Single payer systems like Medicare are not “socialized medicine.” A socialized system is when the government owns the hospitals, and doctors are salaried public employees. Medicare, on the other hand, merely pays the bills just like private health insurance. It does not own the hospitals, nor does it pay salaries to doctors as if they were government employees.

The problem

Our insurance system has multiple for-profit private insurers like Anthem, Blue Cross, and hundreds of others. In a multi-payer, for-profit system, each private insurance payer creates its own risk pool of insured people and their premiums. Because each private company creates its own risk pool, it can make more money if it selects the youngest and healthiest people to join its plan. Young people are less likely to get sick, and more from the pool of premiums can be turned into profit. The less a company has to pay for health care, the more money it can make. This drive for profit is why private health insurance companies look for ways to take in more premiums and pay out less for health care. This results in cherry picking the healthiest people to insure. It also results in denying claims whenever possible. Private health insurance companies are seeking profits. They are not looking to pay for health care.

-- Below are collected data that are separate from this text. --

/-- The entries before the first that matches and those behind it stay. -/
theorem mergeNotice_append {n : Notice} {before : List Notice} (after : List Notice)
    (hb : ∀ m ∈ before, ¬ (m.subject = k ∧ m.detail.code = d.code)) (hn : n.subject = k ∧ n.detail.code = d.code) :
    mergeNotice k d (before ++ n :: after) = some (before ++ n.merge d :: after) := by
  induction before with
  | nil => exact if_pos ((matches_iff n k d).2 hn)
  | cons a before ih =>
    have ha : ¬ a.matches k d = true := (matches_iff a k d).not.2 (hb a List.mem_cons_self)
    have hrest := ih fun m hm => hb m (List.mem_cons_of_mem a hm)
    simp [mergeNotice, ha, hrest]

/-! ### One raise at the line interface -/

variable {l : Line}

theorem raised_of_merge {q : List Notice} (h : mergeNotice k d l.notices = some q) :
    l.raised k d = { l with notices := q } := by
  simp [Line.raised, h]

theorem raised_of_room (h : mergeNotice k d l.notices = none) (hroom : l.notices.length < 24) :
    l.raised k d =
      { l with notices := l.notices ++ [{ subject := k, count := 1, time := l.time, detail := d }] } := by
  simp [Line.raised, h, Config.noticeEntries, hroom]

theorem raised_of_full (h : mergeNotice k d l.notices = none) (hfull : ¬ l.notices.length < 24) :
    l.raised k d = { l with noticesLost := true } := by
  simp [Line.raised, h, Config.noticeEntries, hfull]

end

/-! ### POLL -/

theorem Notice.bytes_length (n : Notice) : n.bytes.length = 30 := by
  simp [Notice.bytes, byte, le_length, padTo_length]

theorem pollAnswered_empty {s : State} (h : s.line.notices = []) :
    pollAnswered s = (s, Reply.ok (List.replicate 31 0#8 ++ [s.trayFlags])) := by
  simp only [pollAnswered, h]
  rfl

theorem pollAnswered_head {s : State} {n : Notice} {rest : List Notice} (h : s.line.notices = n :: rest) :
    pollAnswered s = (s.withLine { s.line with notices := rest },
      Reply.ok (n.bytes ++ [BitVec.ofNat 8 rest.length, s.trayFlags])) := by
  simp [pollAnswered, h, byte, le]

theorem poll_of_empty_body (s : State) : poll [] s = pollAnswered s := rfl

theorem poll_answers {r : Req} {s u : State} {rep : Reply} (hd : s.line.deaf = false) (hb : r.broadcast = false)
    (h : poll r.fields s.hunting = (u, rep)) : Answers (.poll r) r 0x01#8 rep s u :=
  answers_taken rfl hd (fun hx => absurd (hb.symm.trans hx) Bool.false_ne_true) h

end Sys2Proof.Machine
end

section
/-! The statements about the notice queue (O14, O6). -/

namespace Sys2Proof.Proofs

open Sys2Proof Sys2Proof.Machine

/-- Settles O14: by whether an entry of the raise's kind and subject stands in the queue, and where none does by the room in it.
-/
theorem raiseMergesAppendsOrDrops : Obligations.RaiseMergesAppendsOrDrops := by
  intro subject d s
  refine ⟨(s.line.raised subject d).notices, (s.line.raised subject d).noticesLost,
    congrArg s.withLine (raised_line s.line subject d), fun hnone => ?_, fun before after n hq hbefore hs hc => ?_⟩
  · have hmerge := mergeNotice_eq_none hnone
    split
    case isTrue hroom => rw [raised_of_room hmerge hroom]; exact ⟨rfl, rfl⟩
    case isFalse hfull => rw [raised_of_full hmerge hfull]; exact ⟨rfl, rfl⟩
  · have hmerge := mergeNotice_append after hbefore ⟨hs, hc⟩
    rw [← hq] at hmerge
    rw [raised_of_merge hmerge]
    exact ⟨rfl, rfl⟩

/-- Settles O6: by the head of the queue, which the end of the request's frame leaves as it is. -/
theorem pollTakesHead : Obligations.PollTakesHead := by
  intro r s hd hb hr
  have hpoll : poll r.fields s.hunting = pollAnswered s.hunting := by rw [hr, poll_of_empty_body]
  cases hq : s.line.notices with
  | nil => exact poll_answers hd hb (hpoll.trans (pollAnswered_empty (s := s.hunting) hq))
  | cons n rest =>
    exact ⟨poll_answers hd hb (hpoll.trans (pollAnswered_head (s := s.hunting) hq)), n.bytes_length⟩

end Sys2Proof.Proofs
end

section
/-! SUPPORT. What a step can do, said once: every command but power-on reset, and every tick, is a chain of the acts below. A law of
the part is proved act by act. -/

namespace Sys2Proof.Machine

/-! ### The acts -/

/-- A record whose state, seat, power and plan are as they were; its pins, timers and work may differ. -/
structure PinsOnly (x y : Slot) : Prop where
  state : y.state = x.state
  seated : y.seated = x.seated
  powered : y.powered = x.powered
  spun : y.spun = x.spun
  plan : y.plan = x.plan
  returnTo : y.op.returnTo = x.op.returnTo

/-- The settings that only commands of their own change. -/
inductive Setting where
  | plans | profiles | budget | zones | time | links | seats | powerUp

/-- The line's latched values stay, and of its notices only entries at the head leave. -/
structure LineOnly (L : Setting → Prop) (l m : Line) : Prop where
  address : m.address = l.address
  rate : m.rate = l.rate
  notices : m.notices <:+ l.notices
  time : m.time = l.time ∨ L .time
  powerUp : m.powerUp = l.powerUp ∨ L .powerUp

/-- One act of a step that changes no settings but those of `L`. -/
inductive Act (L : Setting → Prop) : State → State → Prop where
  /-- A run event, or another chain of moves; where the record law holds the slots join lots from sound states alone. -/
  | run (s t : State) (h : ∀ strict : Bool, (strict = true → RecordLaw s) → Moves strict s t) : Act L s t
  /-- The sensor bus, the timebase and the lamp chain. -/
  | idle (s t : State) (h : t = { s with bus := t.bus, now := t.now, lamps := t.lamps }) : Act L s t
  | line (s : State) (l : Line) (h : LineOnly L s.line l) : Act L s (s.withLine l)
  | pins (s : State) (i : Fin 16) (y : Slot) (h : PinsOnly (s.slot i) y) (hl : y.linkUp = (s.slot i).linkUp ∨ L .links) :
      Act L s (s.setSlot i y)
  /-- A drive is seated (R8). -/
  | seat (s : State) (i : Fin 16) (h : (s.slot i).seated = false) (hl : L .seats) :
      Act L s (s.modSlot i fun x => { x with seated := true, window := none, state := .seated })
  /-- A record becomes that of an empty slot (R9, R10). -/
  | clear (s : State) (i : Fin 16) (y : Slot) (hw : i ∉ s.lots.waiting) (hs : y.state = .empty) (hp : y.seated = false)
      (ho : y.powered = false) (hu : y.spun = false) (hk : y.linkUp = (s.slot i).linkUp) (hl : L .seats) : Act L s (s.setSlot i y)
  | restart (s : State) : Act L s (restart s)
  | plan (fields : List Byte) (s : State) (hl : L .plans) : Act L s (planLoad fields s).1
  | profile (fields : List Byte) (s : State) (hl : L .profiles) : Act L s (profileLoad fields s).1
  /-- BUDGET SET is stored (R37). -/
  | budget (fields : List Byte) (s : State) (hb : s.driveTotal ≤ (budgetFields fields s.power).budget)
      (hl : s.spinCount ≤ (budgetFields fields s.power).limit) (hk : L .budget) :
      Act L s (recomputeZones (s.withPower (budgetFields fields s.power)))
  /-- A zone record that stays sound and commits no more. -/
  | zone (s : State) (z : Fin 4) (x : Zone) (hx : ∀ cost, (s.zone z).Sound cost → x.Sound cost)
      (hc : x.commit ≤ (s.zone z).commit) (hl : x.set = (s.zone z).set ∨ L .zones) : Act L s (s.setZone z x)
  | recompute (s : State) : Act L s (recomputeZones s)
  /-- The allowance of a zone without demand, or of one whose demand its period has set (R34, R121). -/
  | allow (s : State) (z : Fin 4) : Act L s (allowZone z s)
  | drive (s : State) (z : Fin 4) (h : (s.zone z).state = .ramp ∨ (s.zone z).state = .soak) :
      Act L s (allowZone z (s.modZone z Zone.driven))

/-- A chain of acts. -/
abbrev Acts (L : Setting → Prop) (s t : State) : Prop := Relation.ReflTransGen (Act L) s t

variable {L : Setting → Prop}

theorem Acts.refl (s : State) : Acts L s s := Relation.ReflTransGen.refl

theorem Act.one {s t : State} (h : Act L s t) : Acts L s t := Relation.ReflTransGen.single h

theorem Acts.trans {s t u : State} (h : Acts L s t) (k : Acts L t u) : Acts L s u := Relation.ReflTransGen.trans h k

theorem Acts.moves {s t : State} (h : ∀ strict, Moves strict s t) : Acts L s t := (Act.run s t fun strict _ => h strict).one

/-- What every act keeps a chain of acts keeps. -/
theorem acts_keep {P : State → Prop} (hact : ∀ {s t}, Act L s t → P s → P t) {s t : State} (h : Acts L s t) (k : P s) : P t := by
  induction h with
  | refl => exact k
  | tail _ h ih => exact hact h ih

/-! ### The line -/

theorem LineOnly.refl (l : Line) : LineOnly L l l := ⟨rfl, rfl, List.suffix_rfl, .inl rfl, .inl rfl⟩

theorem acts_line (s : State) {l : Line} (h : LineOnly L s.line l) : Acts L s (s.withLine l) := (Act.line s l h).one

theorem acts_raise (n : Nat) (d : Detail) (s : State) : Acts L s (raise n d s) := .moves fun _ => moves_raise n d s

theorem acts_refreshLamps (s : State) : Acts L s (refreshLamps s) := (Act.idle s (refreshLamps s) rfl).one

/-- The end of a request's frame, and the reply that begins (R166, R168). -/
theorem acts_held (s : State) (held : List Byte) : Acts L s (s.withLine { s.line with held := held }) :=
  acts_line s ⟨rfl, rfl, List.suffix_rfl, .inl rfl, .inl rfl⟩

theorem acts_respond (tag kind : Byte) (p : State × Reply) : Acts L p.1 (respond tag kind p) :=
  acts_line p.1 ⟨rfl, rfl, List.suffix_rfl, .inl rfl, .inl rfl⟩

/-- A request that is taken does what its handler does, between changes of the line. -/
theorem acts_taken {handler : List Byte → State → State × Reply} (hh : ∀ fields s, Acts L s (handler fields s).1) (kind : Byte)
    (discards : Bool) (r : Req) (s : State) : Acts L s (taken kind discards r handler s) := by
  have hhunt : Acts L s _ := acts_held s []
  unfold taken
  split
  · exact .refl s
  · simp only
    split
    · split
      · exact hhunt
      · exact hhunt.trans (hh _ _)
    · exact (hhunt.trans (hh _ _)).trans (acts_respond _ _ _)

theorem acts_withLength {n : Nat} {fields : List Byte} {s : State} {k : State × Reply} (hk : Acts L s k.1) :
    Acts L s (withLength n fields s k).1 := withLength_keeps (P := Acts L s) (.refl s) hk

theorem acts_withSlot {fields : List Byte} {s : State} {k : Fin 16 → State × Reply} (hk : ∀ i, Acts L s (k i).1) :
    Acts L s (withSlot fields s k).1 := withSlot_keeps (P := Acts L s) (.refl s) hk

/-! ### Settings and zones -/

theorem settings_taken_sound (a b c d e f g : Nat) : (ZoneSettings.taken a b c d e f g).Sound := by
  constructor <;> simp only [ZoneSettings.taken, clamp] <;> omega

section
variable {cost : Nat} {z : Zone}

theorem goodRead_range {r : SensorRead} {t : Int} (h : goodRead r = some t) : -160 ≤ t ∧ t ≤ 600 := by
  unfold goodRead at h
  split at h
  · split at h
    · rename_i hr
      obtain rfl := Option.some.inj h
      exact hr
    · cases h
  · cases h
  · cases h

theorem sound_readTaken (r : SensorRead) (k : z.Sound cost) : (z.readTaken (goodRead r)).Sound cost := by
  cases hr : goodRead r with
  | none => exact { k with miss := Nat.min_le_left _ _ }
  | some t =>
    exact { k with
      temp := by rintro _ ⟨⟩; exact goodRead_range hr
      miss := Nat.zero_le _
      heated := fun _ => rfl }

theorem sound_settings {set : ZoneSettings} (hs : set.Sound) (k : z.Sound cost) : ({ z with set := set } : Zone).Sound cost :=
  { k with settings := hs }

theorem sound_faulted {reason : ZoneReason} (hr : reason ≠ .none) (k : z.Sound cost) : (z.faulted reason).Sound cost where
  settings := k.settings
  temp := k.temp
  miss := k.miss
  fine := k.fine
  reason := by simp [Zone.faulted, hr]
  heated := by simp [Zone.faulted]
  band := by simp [Zone.faulted]
  demand := Nat.zero_le _
  duty := le_refl 0
  fan := le_refl 100
  commit := Nat.zero_le _
  cold := fun _ => ⟨rfl, rfl, rfl⟩

/-- A zone record in OFF or COOL with its heater off. -/
theorem sound_cold {y : Zone} (k : z.Sound cost) (hs : y.set = z.set) (ht : y.temp = z.temp) (hm : y.miss = z.miss)
    (hf : y.fine = z.fine) (hy : y.state = .off ∨ y.state = .cool) (hr : y.reason = .none) (hb : y.inBand = false)
    (hd : y.demand = 0) (ha : y.applied = 0) (hfan : y.fan ≤ 100) (hc : y.commit = 0) : y.Sound cost where
  settings := hs ▸ k.settings
  temp := ht ▸ k.temp
  miss := hm ▸ k.miss
  fine := hf ▸ k.fine
  reason := by rcases hy with h | h <;> simp [hr, h]
  heated := by rcases hy with h | h <;> simp [h]
  band := by simp [hb]
  demand := by omega
  duty := by omega
  fan := hfan
  commit := by omega
  cold := fun _ => ⟨hd, ha, hc⟩

theorem sound_run {t : Int} (ht : z.temp = some t) (hr : z.reason = .none) (k : z.Sound cost) : (z.run t).Sound cost where
  settings := k.settings
  temp := k.temp
  miss := k.miss
  fine := by have := k.temp t ht; simp only [Zone.run]; omega
  reason := by simp [Zone.run, Zone.heaterOff, hr]
  heated := fun _ => by simp [Zone.run, Zone.heaterOff, ht]
  band := by simp [Zone.run]
  demand := Nat.zero_le _
  duty := le_refl 0
  fan := k.fan
  commit := Nat.zero_le _
  cold := fun _ => ⟨rfl, rfl, rfl⟩

theorem reason_of_not_fault (k : z.Sound cost) (h : z.state ≠ .fault) : z.reason = .none := k.reason.2 h

theorem sound_stop (h : z.state ≠ .fault) (k : z.Sound cost) : z.stop.Sound cost :=
  have hr : z.reason = .none := reason_of_not_fault k h
  sound_cold k rfl rfl rfl rfl (.inr rfl) hr rfl rfl rfl (le_refl 100) rfl

theorem sound_cleared (h : z.state = .fault) (k : z.Sound cost) : z.cleared.Sound cost := by
  obtain ⟨hd, ha, hc⟩ := k.cold (.inr (.inr h))
  have hb : z.inBand = false := by
    cases e : z.inBand with
    | false => rfl
    | true => have := k.band e; rw [h] at this; cases this
  exact sound_cold k rfl rfl rfl rfl (.inl rfl) rfl hb hd ha k.settings.fanMin.2 hc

This perverse profit incentive adds huge costs to our health care system in the form of

“Quarantine” by DareWrek

profit-enhancing gimmicks such as narrow networks, maze-like claim rules, deductibles, co-pays, exclusions and limitations all designed to keep our premium dollars for their profits instead of paying for care. All of this mess requires an army of insurance clerks to review the fine print and deny payment of claims. This huge bureaucratic bloat also requires that hospitals and doctors hire their own billing army to battle with those claim denials and deal with hundreds of insurance companies and their arcane rules, coding, and claim forms. Add to insurer’s high cost of marketing, extravagant executive salaries, duplication by multiple payers and lobbying of state and federal legislatures, and it is easy to see why the cost of administration of this beast eats up at least 15-20% of premiums.

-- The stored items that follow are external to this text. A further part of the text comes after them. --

-- ==== Sys2Proof/Syntax.lean ====
section
/-! DEFINITION. The commands and events of the part: the ONE inductive `Instr`, with one constructor per row of the
opcode table, and the small types its operands use. -/

namespace Sys2Proof

/-- The six engines of a tile, in the order of R76 (e = 0 to 5). -/
inductive Eng where
  | le | me | ve | aw | se | ne
deriving DecidableEq, Repr

/-- The signal field of an instruction: the alias signalled, 63 for none, and the increment 1 to 32 (R129). -/
structure Sig where
  alias_ : Nat
  inc : Nat
deriving DecidableEq, Repr

/-- The class of a unit on the bulk network (R213). -/
inductive UClass where
  | req | load | recv | place
deriving DecidableEq, Repr

/-- A port of the Loft asking for a bank in the present tile cycle; ports are numbered in the priority order of R91:
0 arrivals, 1 ME, 2 VE, 3 AW, 4 LE, 5 SE, 6 NE, 7 the control/debug port. -/
structure BankReq where
  port : Nat
  bank : Nat
deriving DecidableEq, Repr

/-- A tile set of a mailbox command (R440): every tile of the partition, a cluster mask per die, or one tile. -/
inductive TileSet where
  | all
  | clusters (masks : List (BitVec 8))
  | one (g : Nat)
deriving DecidableEq, Repr

/-- A node of the barrier tree (R195). -/
inductive BNode where
  | cluster (d : CDie) (c : Fin 8)
  | die (d : CDie)
  | pkg
  | fab
deriving DecidableEq, Repr

/-- The states a bank can be asked for (R95). -/
inductive Pwr where
  | on | ret | off
deriving DecidableEq, Repr

/-- The table of regions a write goes to: a memory die's, the steward gateway's, or a compute die's (R344). -/
inductive RgnTab where
  | mem (m : MDie)
  | hst
  | die (d : CDie)
deriving DecidableEq, Repr

/-- What a channel's slot holds, as presence detect reads it (R324, R326): whether it is an MRDIMM, its capacity as CH_STAT
codes it, and its highest rated speed: 0 below 8,800 MT/s, 1 to 3 for 8,800, 12,800 and 14,400 MT/s. -/
structure Dimm where
  mrdimm : Bool
  cap : Fin 4
  rated : Fin 4
deriving DecidableEq, Repr

/-- Why a link goes DOWN (R352, R363, R525). -/
inductive DownWhy where
  | lock | silent | replays | beacon | refclk
deriving DecidableEq, Repr

/-- A barrier message, a beacon or any other flit as its 288 bytes (R357). -/
abbrev FlitBytes := List Byte

/-- One ring's setting in PART_RINGS (R432): ring number, base, LOG2N, on or off. -/
structure RingSet where
  ring : Fin 6
  base : Nat
  log2n : Nat
  on : Bool
deriving DecidableEq, Repr

/-- A control core: 0 to 3 of the steward, 4 + d the die sequencer core of compute die d (R434). -/
abbrev CoreNo := Fin 28

/-- The ordinary instructions of a control core, by class (R435): the manual names the classes and gives no opcodes. -/
inductive AluOp where
  | add | sub | and | or | xor | shl | shr | sar | slt | sltu | mul | mulhu | div | rem
deriving DecidableEq, Repr

inductive BrOp where
  | eq | ne | lt | ge | ltu | geu
deriving DecidableEq, Repr

inductive BcOp where
  | alu (op : AluOp) (a b c : Fin 32)
  | alui (op : AluOp) (a b : Fin 32) (imm : BitVec 16)
  | load (bytes : Nat) (signed : Bool) (a b : Fin 32) (imm : BitVec 16)
  | store (bytes : Nat) (a b : Fin 32) (imm : BitVec 16)
  | branch (op : BrOp) (a b : Fin 32) (imm : BitVec 16)
  | jump (off : BitVec 26)
  | jumpLink (off : BitVec 26)
  | jumpReg (b : Fin 32)
  | illegal (word : Word32)
deriving DecidableEq, Repr

/-- What one allotment period measured of a tile island (R446, R451): its level in quarters and the ME's activity in
units of 1/256 of its peak rate. -/
structure TileMeas where
  tile : Tile
  level : Nat
  act : Nat
deriving DecidableEq, Repr

/-- The frame of a session command (R477): session id, counter, and the first 16 bytes of its HMAC. -/
structure SesAuth where
  sid : Nat
  ctr : Nat
  mac : List Byte
deriving DecidableEq, Repr

/-- The security events of R491. -/
inductive SecEvt where
  | stale | authFail | heldKey
deriving DecidableEq, Repr

/-- A PCI Express configuration request (R503, R500, R399): Bus Master Enable of a function, VF Enable of a port, or a
request that changes neither. -/
inductive CfgReq where
  | busMaster (fn : Fun) (on : Bool)
  | vfEnable (on : Bool)
  | other
deriving DecidableEq, Repr

/-- A TAP instruction (R539). -/
inductive TapOp where
  | bypass | idcode | sample | extest
  | other (code : Nat)
deriving DecidableEq, Repr

/-- What bring-up finds outside the part's own state (R484, R485, R502): the images the boot flash presents, copies A and
B of each stage, the row of R483 that fails (0 for none), the modules in the channels with the outcome of their two
trainings, the tiles' failing lines, the islands whose critical path is short, and the lanes of each link. -/
structure BootIn where
  loader : List (List Byte)
  steward : List (List Byte)
  die : List (List Byte)
  failTest : Nat
  dimms : List (Option Dimm)
  trainFails : List (Nat × Nat)
  marchFails : List (Nat × Nat × Nat)
  short : List Nat
  lanes : List Bool
deriving DecidableEq, Repr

Medicare, on the other hand, is a single payer nonprofit system designed to cover the health needs of an entire population, all those over 65. So Medicare does not seek to make money from the premium taxes paid into the pool of those covered, nor seek out the healthiest people in order to avoid paying for health care. Medicare wastes no money on advertising, high executive salaries, expensive lobbyists, nor does it seek to increase dividends to shareholders by denying claims in order to make larger profits. Its mission is to create a large pool of people and raise just enough money to cover their health care needs. As a result, Medicare’s administrative costs are around 2%; its claims procedures are uniform requiring less clerical staff; paper work is reduced; the duplication of a multi-payer system is eliminated; and it’s large enough to negotiate for lower prices and coverage, and is not tied to employment or marriage. All providers and hospitals are part of this single system. This is how most other developed countries pay for health care within their free-market economies.

The Bottom Line

To lead a healthy productive life, people need medical care much as they need clean water and safe food. The universal system that covers everyone is a single payer nonprofit system that costs less, provides more, and eliminates the duplication and bloat of our current mess. We’ll all be physically, mentally and financially healthier with it.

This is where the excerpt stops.